• _Your task_:
Below are records. Find each line in them that holds the word "label" and copy it.

Records excerpted from a collection
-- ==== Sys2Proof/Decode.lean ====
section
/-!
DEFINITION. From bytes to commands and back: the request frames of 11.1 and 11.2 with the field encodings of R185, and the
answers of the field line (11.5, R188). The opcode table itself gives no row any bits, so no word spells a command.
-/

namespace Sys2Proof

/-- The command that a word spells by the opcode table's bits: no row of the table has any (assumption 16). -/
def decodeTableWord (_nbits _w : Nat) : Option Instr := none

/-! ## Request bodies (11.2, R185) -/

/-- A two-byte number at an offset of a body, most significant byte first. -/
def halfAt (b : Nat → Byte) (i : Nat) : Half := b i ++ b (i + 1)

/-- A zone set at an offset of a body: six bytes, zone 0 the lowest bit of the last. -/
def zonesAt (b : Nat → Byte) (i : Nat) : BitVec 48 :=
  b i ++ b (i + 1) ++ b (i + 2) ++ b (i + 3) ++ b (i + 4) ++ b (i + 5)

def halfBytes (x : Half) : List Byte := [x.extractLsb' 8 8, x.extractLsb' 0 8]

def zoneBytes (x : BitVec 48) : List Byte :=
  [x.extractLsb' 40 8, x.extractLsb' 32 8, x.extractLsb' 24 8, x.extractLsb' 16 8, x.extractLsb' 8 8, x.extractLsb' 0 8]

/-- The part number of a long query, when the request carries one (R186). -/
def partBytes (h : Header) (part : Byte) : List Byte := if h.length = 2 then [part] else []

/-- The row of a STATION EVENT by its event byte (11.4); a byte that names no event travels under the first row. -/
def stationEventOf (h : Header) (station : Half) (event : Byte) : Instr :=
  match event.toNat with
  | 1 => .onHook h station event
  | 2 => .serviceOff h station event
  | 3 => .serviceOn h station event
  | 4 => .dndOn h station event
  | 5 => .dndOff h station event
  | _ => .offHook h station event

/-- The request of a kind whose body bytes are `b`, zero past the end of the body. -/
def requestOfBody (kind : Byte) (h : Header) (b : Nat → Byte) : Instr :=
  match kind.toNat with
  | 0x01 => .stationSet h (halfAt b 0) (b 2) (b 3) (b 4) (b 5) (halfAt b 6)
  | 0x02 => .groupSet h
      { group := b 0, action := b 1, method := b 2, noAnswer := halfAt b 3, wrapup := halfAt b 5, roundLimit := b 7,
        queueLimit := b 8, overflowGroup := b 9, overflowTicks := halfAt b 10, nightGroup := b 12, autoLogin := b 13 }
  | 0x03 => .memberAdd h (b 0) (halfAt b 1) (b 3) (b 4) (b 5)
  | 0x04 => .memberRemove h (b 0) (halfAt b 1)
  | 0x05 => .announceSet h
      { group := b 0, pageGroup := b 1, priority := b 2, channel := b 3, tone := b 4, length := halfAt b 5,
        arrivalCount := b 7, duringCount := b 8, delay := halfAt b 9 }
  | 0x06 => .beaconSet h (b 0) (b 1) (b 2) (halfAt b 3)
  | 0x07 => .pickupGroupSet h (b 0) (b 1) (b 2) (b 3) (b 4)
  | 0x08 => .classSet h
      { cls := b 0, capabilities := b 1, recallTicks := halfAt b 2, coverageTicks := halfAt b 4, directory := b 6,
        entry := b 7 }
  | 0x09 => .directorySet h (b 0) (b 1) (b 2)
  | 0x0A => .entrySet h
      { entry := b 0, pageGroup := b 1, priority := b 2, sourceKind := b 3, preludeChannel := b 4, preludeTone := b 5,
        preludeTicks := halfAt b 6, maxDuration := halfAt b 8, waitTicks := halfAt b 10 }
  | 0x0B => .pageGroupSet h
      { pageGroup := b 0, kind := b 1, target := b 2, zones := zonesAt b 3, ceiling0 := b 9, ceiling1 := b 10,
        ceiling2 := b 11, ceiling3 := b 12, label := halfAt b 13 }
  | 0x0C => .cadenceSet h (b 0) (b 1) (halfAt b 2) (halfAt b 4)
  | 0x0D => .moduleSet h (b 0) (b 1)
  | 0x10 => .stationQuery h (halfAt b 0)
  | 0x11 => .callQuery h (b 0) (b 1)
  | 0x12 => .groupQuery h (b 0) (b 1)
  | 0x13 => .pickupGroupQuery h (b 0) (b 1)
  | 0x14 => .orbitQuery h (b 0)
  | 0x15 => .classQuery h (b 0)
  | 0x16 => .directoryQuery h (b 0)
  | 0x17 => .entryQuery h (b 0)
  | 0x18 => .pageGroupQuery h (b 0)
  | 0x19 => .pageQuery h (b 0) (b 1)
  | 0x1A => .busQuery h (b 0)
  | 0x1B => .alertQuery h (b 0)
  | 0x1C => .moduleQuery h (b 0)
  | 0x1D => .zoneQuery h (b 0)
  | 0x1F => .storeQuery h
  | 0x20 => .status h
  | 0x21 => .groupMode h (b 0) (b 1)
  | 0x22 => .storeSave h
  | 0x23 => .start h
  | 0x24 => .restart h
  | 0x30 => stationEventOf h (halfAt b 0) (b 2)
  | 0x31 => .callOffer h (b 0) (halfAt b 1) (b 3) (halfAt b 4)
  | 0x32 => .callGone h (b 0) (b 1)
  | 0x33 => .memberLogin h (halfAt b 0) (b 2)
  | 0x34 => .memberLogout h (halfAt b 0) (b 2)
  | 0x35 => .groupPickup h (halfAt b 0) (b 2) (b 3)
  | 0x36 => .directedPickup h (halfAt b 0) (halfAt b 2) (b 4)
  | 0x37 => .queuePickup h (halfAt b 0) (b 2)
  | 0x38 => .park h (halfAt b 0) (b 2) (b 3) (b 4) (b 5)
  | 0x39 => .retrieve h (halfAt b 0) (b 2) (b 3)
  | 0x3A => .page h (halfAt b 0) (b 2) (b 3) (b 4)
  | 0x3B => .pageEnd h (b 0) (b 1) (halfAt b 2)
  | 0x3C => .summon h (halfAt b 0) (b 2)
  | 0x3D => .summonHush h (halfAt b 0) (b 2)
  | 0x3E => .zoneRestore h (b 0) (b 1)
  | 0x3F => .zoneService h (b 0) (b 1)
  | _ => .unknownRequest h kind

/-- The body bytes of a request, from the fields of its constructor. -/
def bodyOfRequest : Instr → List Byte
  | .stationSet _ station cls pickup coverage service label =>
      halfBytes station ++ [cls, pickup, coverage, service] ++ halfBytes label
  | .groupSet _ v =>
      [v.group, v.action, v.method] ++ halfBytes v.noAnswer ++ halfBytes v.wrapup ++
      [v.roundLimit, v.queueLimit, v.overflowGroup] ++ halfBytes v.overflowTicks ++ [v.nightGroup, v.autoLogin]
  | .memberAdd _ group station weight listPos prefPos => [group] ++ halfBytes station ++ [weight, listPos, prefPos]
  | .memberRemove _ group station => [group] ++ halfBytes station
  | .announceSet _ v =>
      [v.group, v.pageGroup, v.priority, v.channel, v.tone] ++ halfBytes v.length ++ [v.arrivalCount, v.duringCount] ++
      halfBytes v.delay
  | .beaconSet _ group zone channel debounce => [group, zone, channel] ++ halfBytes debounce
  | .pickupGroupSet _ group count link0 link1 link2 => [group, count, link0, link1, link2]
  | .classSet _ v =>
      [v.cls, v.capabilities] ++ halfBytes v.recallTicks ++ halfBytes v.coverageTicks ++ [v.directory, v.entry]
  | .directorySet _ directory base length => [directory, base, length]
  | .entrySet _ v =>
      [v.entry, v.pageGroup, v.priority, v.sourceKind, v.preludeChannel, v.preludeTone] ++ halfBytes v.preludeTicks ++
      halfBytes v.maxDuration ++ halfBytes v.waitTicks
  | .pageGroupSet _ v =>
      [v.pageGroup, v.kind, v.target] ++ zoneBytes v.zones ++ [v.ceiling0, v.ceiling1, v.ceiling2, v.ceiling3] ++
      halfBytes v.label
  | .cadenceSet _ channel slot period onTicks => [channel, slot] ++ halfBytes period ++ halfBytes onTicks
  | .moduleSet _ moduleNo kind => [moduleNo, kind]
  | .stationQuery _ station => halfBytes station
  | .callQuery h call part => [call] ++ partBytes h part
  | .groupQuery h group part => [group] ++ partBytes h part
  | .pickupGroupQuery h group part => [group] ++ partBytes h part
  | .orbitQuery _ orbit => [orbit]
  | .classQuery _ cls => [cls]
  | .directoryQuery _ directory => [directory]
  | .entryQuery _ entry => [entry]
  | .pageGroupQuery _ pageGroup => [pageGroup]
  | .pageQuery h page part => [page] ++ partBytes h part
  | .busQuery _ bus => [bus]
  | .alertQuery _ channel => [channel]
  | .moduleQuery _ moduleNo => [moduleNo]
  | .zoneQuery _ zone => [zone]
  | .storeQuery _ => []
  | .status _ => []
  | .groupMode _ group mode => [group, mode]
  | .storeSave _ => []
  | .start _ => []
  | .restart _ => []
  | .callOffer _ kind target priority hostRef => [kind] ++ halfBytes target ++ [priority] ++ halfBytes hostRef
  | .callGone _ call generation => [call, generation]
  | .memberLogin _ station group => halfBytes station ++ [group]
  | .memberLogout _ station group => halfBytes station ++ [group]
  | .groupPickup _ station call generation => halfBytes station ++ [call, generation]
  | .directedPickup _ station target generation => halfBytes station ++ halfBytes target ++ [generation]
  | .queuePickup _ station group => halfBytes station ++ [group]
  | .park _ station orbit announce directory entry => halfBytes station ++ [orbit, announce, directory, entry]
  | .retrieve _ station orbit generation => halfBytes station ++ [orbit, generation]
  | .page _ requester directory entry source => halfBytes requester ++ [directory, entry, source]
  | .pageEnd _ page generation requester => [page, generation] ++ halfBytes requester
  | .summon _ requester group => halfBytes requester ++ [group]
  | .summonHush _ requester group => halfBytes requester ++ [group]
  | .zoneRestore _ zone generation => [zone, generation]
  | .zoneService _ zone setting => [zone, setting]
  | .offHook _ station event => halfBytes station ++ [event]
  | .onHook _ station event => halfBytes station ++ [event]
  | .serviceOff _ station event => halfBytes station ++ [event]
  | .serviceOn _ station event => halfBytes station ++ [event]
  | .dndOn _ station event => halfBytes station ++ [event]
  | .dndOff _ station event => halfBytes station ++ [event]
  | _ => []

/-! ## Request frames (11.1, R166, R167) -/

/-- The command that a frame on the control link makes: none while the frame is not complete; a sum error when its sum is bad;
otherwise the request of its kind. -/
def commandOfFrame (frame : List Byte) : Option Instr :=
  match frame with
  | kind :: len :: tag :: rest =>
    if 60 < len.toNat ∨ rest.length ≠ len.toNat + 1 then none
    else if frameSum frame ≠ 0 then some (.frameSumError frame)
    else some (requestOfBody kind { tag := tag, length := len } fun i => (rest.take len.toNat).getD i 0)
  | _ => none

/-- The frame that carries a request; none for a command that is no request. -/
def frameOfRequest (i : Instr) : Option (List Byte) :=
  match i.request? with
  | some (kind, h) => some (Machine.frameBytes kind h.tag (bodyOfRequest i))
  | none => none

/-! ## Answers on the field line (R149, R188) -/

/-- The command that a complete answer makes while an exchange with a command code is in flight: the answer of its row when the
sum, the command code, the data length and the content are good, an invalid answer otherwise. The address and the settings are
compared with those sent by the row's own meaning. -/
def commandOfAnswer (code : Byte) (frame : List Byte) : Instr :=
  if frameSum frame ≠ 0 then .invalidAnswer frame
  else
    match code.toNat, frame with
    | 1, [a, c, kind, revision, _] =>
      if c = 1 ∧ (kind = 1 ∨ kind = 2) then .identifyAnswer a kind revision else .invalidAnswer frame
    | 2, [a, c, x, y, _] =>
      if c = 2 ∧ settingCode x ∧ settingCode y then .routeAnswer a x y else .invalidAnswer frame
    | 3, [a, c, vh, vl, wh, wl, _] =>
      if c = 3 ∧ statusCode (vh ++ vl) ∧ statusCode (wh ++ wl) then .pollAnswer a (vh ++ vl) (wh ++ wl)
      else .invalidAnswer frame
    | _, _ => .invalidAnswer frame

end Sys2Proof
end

• _Result of this task_:
        ceiling2 := b 11, ceiling3 := b 12, label := halfAt b 13 }
  | .stationSet _ station cls pickup coverage service label =>
      halfBytes station ++ [cls, pickup, coverage, service] ++ halfBytes label
      halfBytes v.label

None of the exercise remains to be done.